ABOUT THIS EXERCISE: Two lines in the data below mark the range: the one with "MINOR (R355). -/" and the one with "else if p.fab.plan.isNone". Return both, along with every line between them, exactly.

PROVIDED DATA:
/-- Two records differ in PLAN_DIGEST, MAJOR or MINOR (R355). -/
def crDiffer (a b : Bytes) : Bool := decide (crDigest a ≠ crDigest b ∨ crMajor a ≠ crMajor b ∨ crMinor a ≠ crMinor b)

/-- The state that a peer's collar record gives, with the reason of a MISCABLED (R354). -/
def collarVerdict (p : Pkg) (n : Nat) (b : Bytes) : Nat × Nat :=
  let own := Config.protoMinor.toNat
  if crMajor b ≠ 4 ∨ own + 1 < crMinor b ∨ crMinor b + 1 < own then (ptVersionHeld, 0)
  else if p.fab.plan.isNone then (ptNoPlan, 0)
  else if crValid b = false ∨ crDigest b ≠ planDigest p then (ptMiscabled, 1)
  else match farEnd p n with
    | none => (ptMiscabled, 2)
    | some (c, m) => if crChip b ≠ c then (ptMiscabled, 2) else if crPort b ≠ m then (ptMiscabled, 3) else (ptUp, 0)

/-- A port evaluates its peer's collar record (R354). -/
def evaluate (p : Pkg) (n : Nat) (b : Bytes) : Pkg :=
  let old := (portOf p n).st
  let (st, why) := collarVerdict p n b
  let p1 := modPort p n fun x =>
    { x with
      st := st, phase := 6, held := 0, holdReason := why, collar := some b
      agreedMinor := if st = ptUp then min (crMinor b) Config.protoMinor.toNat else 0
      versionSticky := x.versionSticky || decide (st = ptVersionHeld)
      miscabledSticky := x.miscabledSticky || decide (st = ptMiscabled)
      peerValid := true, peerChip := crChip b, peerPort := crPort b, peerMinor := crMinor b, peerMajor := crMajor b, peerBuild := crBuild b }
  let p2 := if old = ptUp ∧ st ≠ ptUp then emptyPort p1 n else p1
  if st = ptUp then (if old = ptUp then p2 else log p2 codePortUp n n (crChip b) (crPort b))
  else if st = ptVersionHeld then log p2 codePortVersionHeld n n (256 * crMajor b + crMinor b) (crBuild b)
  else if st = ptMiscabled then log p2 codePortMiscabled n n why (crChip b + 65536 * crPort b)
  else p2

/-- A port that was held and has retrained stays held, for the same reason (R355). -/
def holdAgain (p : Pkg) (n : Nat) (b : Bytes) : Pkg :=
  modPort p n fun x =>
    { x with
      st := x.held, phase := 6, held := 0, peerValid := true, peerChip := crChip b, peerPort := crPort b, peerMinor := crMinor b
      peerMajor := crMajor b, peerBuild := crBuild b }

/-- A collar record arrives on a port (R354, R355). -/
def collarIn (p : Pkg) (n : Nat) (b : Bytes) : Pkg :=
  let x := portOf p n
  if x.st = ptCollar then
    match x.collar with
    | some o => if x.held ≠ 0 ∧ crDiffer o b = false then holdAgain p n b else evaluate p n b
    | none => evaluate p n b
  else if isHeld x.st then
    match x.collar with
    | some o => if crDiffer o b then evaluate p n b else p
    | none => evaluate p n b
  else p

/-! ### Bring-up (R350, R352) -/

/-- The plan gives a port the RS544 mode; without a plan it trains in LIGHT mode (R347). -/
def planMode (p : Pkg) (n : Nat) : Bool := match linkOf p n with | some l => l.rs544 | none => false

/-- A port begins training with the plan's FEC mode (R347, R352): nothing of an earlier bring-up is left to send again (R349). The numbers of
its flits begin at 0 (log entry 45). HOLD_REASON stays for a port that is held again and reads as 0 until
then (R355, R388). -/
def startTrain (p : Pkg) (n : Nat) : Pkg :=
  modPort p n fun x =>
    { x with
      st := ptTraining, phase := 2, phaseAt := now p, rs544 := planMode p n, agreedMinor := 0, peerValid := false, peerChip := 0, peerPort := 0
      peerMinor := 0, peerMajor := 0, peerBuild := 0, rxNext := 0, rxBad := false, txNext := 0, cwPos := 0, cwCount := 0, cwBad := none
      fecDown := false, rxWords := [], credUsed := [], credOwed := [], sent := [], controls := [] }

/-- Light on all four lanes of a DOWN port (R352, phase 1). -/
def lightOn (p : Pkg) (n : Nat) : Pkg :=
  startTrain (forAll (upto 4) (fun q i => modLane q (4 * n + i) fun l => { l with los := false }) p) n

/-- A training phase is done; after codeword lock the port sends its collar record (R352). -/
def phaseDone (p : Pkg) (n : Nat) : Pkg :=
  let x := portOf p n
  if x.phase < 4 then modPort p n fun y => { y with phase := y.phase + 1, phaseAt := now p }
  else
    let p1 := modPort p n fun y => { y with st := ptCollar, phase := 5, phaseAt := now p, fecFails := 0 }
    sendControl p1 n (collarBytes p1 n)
---
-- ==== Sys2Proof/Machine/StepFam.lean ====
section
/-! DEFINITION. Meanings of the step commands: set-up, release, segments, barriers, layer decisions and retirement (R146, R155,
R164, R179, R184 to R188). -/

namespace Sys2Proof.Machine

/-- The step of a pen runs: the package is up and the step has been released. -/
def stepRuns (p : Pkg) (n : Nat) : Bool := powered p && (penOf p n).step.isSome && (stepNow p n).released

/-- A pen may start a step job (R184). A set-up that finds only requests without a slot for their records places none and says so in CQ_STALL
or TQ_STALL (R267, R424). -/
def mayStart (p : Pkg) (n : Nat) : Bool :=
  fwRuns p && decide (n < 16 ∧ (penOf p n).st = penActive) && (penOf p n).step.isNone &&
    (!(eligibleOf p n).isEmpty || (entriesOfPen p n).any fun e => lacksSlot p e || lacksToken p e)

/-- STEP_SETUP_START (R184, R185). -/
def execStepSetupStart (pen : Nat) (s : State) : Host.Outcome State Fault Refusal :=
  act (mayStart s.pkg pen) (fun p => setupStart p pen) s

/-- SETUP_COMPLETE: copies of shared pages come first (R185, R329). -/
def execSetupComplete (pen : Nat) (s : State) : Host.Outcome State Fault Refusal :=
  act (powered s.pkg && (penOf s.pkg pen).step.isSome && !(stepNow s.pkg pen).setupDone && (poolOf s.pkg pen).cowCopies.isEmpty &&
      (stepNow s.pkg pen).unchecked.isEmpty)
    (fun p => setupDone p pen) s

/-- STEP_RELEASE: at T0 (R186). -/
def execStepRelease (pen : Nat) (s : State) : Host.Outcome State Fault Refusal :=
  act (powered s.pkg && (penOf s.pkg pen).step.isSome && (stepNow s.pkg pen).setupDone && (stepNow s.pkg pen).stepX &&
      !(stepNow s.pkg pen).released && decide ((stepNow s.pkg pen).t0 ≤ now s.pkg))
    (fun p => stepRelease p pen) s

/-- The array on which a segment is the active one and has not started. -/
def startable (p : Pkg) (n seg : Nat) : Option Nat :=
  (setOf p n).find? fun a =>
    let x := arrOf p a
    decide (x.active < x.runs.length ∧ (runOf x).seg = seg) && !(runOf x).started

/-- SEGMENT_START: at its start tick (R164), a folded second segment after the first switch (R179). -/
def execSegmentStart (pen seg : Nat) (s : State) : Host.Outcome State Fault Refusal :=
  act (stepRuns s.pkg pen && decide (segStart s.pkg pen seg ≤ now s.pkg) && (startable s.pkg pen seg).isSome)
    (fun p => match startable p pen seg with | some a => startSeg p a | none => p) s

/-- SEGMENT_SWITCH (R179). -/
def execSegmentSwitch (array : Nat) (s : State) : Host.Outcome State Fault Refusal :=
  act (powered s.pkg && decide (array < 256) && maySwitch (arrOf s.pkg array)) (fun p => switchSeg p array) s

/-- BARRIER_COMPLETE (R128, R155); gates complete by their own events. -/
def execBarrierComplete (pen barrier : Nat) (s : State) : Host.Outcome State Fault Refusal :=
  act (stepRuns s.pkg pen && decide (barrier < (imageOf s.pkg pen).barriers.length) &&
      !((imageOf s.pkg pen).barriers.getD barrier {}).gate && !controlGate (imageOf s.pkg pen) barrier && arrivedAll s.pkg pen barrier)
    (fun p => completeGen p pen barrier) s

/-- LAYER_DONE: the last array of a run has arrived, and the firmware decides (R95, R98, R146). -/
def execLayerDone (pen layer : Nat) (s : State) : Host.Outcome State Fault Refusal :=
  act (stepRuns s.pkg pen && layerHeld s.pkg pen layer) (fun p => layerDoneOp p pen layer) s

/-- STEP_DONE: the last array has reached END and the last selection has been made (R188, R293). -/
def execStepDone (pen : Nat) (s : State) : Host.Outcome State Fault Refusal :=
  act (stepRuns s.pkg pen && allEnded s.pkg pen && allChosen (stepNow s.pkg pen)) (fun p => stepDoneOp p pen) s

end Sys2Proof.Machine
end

WRITTEN ANSWER:
/-- Two records differ in PLAN_DIGEST, MAJOR or MINOR (R355). -/
def crDiffer (a b : Bytes) : Bool := decide (crDigest a ≠ crDigest b ∨ crMajor a ≠ crMajor b ∨ crMinor a ≠ crMinor b)

/-- The state that a peer's collar record gives, with the reason of a MISCABLED (R354). -/
def collarVerdict (p : Pkg) (n : Nat) (b : Bytes) : Nat × Nat :=
  let own := Config.protoMinor.toNat
  if crMajor b ≠ 4 ∨ own + 1 < crMinor b ∨ crMinor b + 1 < own then (ptVersionHeld, 0)
  else if p.fab.plan.isNone then (ptNoPlan, 0)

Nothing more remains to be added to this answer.